The decision will mean equipping more than 1 million Nissan brand vehicles with the technology, or about two-thirds of Nissan's expected annual volume.
That is a dramatic move forward for Nissan in automated braking, which it previously marketed as Forward Emergency Braking.
Before the decision, the feature was available only as an option on higher-grade trim packages. Nissan estimates that about 450,000 of its 2017 model vehicles had the systems.
The Bosch and Continental systems use radar to monitor a vehicle's proximity to the vehicle ahead. If the system reads that the conditions are likely for a frontal collision, it emits audible and visual warnings to alert the driver to reduce speed. If the driver does not respond, the emergency system can apply the brakes automatically.
The technology is not new, but the industry is watching to see how fast it will roll out across the market.
Automated braking is one part of an array of automated safety systems that Nissan and most other automakers are gathering to prepare for autonomous vehicles. Many in the industry expect widespread consumer availability of autonomous technology in the early 2020s.

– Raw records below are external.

/-! ### Page 0x22, ITG (R566) -/

/-- R566: 1 runs the scrubber -/
abbrev ITG_CTRL_SCRUB_EN : Field := ⟨0x22008, 0, 1, .rw, 1, .cleared⟩
/-- R566: bit m: a pass of class m runs -/
abbrev ITG_STATUS_SCRUBBING : Field := ⟨0x2200C, 0, 4, .ro, 0, .cleared⟩
/-- R566: s per pass; 0 acts as 1 -/
abbrev ITG_SCRUB_PERIOD (i : Nat) : Field := ⟨0x22040 + 0x4 * (i % 4), 0, 32, .rw, itgScrubReset (i % 4), .cleared⟩
/-- R566: corrected errors per class -/
abbrev ITG_CORR (i : Nat) : Field := ⟨0x22050 + 0x4 * (i % 4), 0, 32, .ro, 0, .cleared⟩
/-- R566: uncorrectable errors per class -/
abbrev ITG_UNCORR (i : Nat) : Field := ⟨0x22060 + 0x4 * (i % 4), 0, 32, .ro, 0, .cleared⟩
/-- R566: R563 -/
abbrev ITG_CARRY_FAIL : Field := ⟨0x22070, 0, 32, .ro, 0, .cleared⟩
/-- R566: R561 -/
abbrev ITG_HOT : Field := ⟨0x22074, 0, 32, .ro, 0, .cleared⟩
/-- R566: memory class -/
abbrev ITG_E_WHERE_MEM : Field := ⟨0x22100, 0, 2, .ro, 0, .cleared⟩
/-- R566: page of the owning unit -/
abbrev ITG_E_WHERE_PAGE : Field := ⟨0x22100, 8, 8, .ro, 0, .cleared⟩
/-- R566: byte address of the codeword in its memory -/
abbrev ITG_E_ADDR_LO : Field := ⟨0x22104, 0, 32, .ro, 0, .cleared⟩
/-- R566: byte address of the codeword in its memory -/
abbrev ITG_E_ADDR_HI : Field := ⟨0x22108, 0, 32, .ro, 0, .cleared⟩
/-- R566: module time of the error, ns, bits 31:0 -/
abbrev ITG_E_TIME_LO : Field := ⟨0x2210C, 0, 32, .ro, 0, .cleared⟩
/-- R566: bits 5:0 lowest symbol found in error; the last word of block 0 -/
abbrev ITG_E_END_SYMBOLS : Field := ⟨0x22110, 0, 6, .ro, 0, .cleared⟩
/-- R566: 1 found by the scrubber, 0 by a reader -/
abbrev ITG_E_END_SCRUB : Field := ⟨0x22110, 8, 1, .ro, 0, .cleared⟩
/-- R566: R561 -/
abbrev ITG_NOTE_UNCORR : Notice := ⟨0x22, 0⟩
/-- R566: R561 -/
abbrev ITG_NOTE_HOT : Notice := ⟨0x22, 1⟩
/-- R566: R563 -/
abbrev ITG_NOTE_CARRY : Notice := ⟨0x22, 2⟩
/-- R566: R562 -/
abbrev ITG_NOTE_SCRUB_DONE : Notice := ⟨0x22, 3⟩

/-- The defined fields of the page beyond its header, for reading and writing whole words. -/
def fieldsITG : List Field :=
  [ITG_CTRL_SCRUB_EN, ITG_STATUS_SCRUBBING, ITG_CARRY_FAIL, ITG_HOT, ITG_E_WHERE_MEM, ITG_E_WHERE_PAGE, ITG_E_ADDR_LO, ITG_E_ADDR_HI, ITG_E_TIME_LO, ITG_E_END_SYMBOLS, ITG_E_END_SCRUB] ++
  (List.range 4).map ITG_SCRUB_PERIOD ++
  (List.range 4).map ITG_CORR ++
  (List.range 4).map ITG_UNCORR

/-- The defined notice bits of the page (every other bit of its NOTE_RAW is reserved, R8). -/
def noticesITG : Nat := 0xF

end Sys2Proof.Machine
end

Last year, the National Highway Traffic Safety Administration and the Insurance Institute for Highway Safety reached a voluntary agreement with 20 automakers to standardize automatic braking by 2022.
The move makes Nissan compliant with the rule on most of its products four years ahead of schedule, and opens the technology to consumers in less expensive vehicle segments. Until now, the higher priced trim levels with the relevant tech package options cost between $7,000 and $10,000 more than the base models without the technology.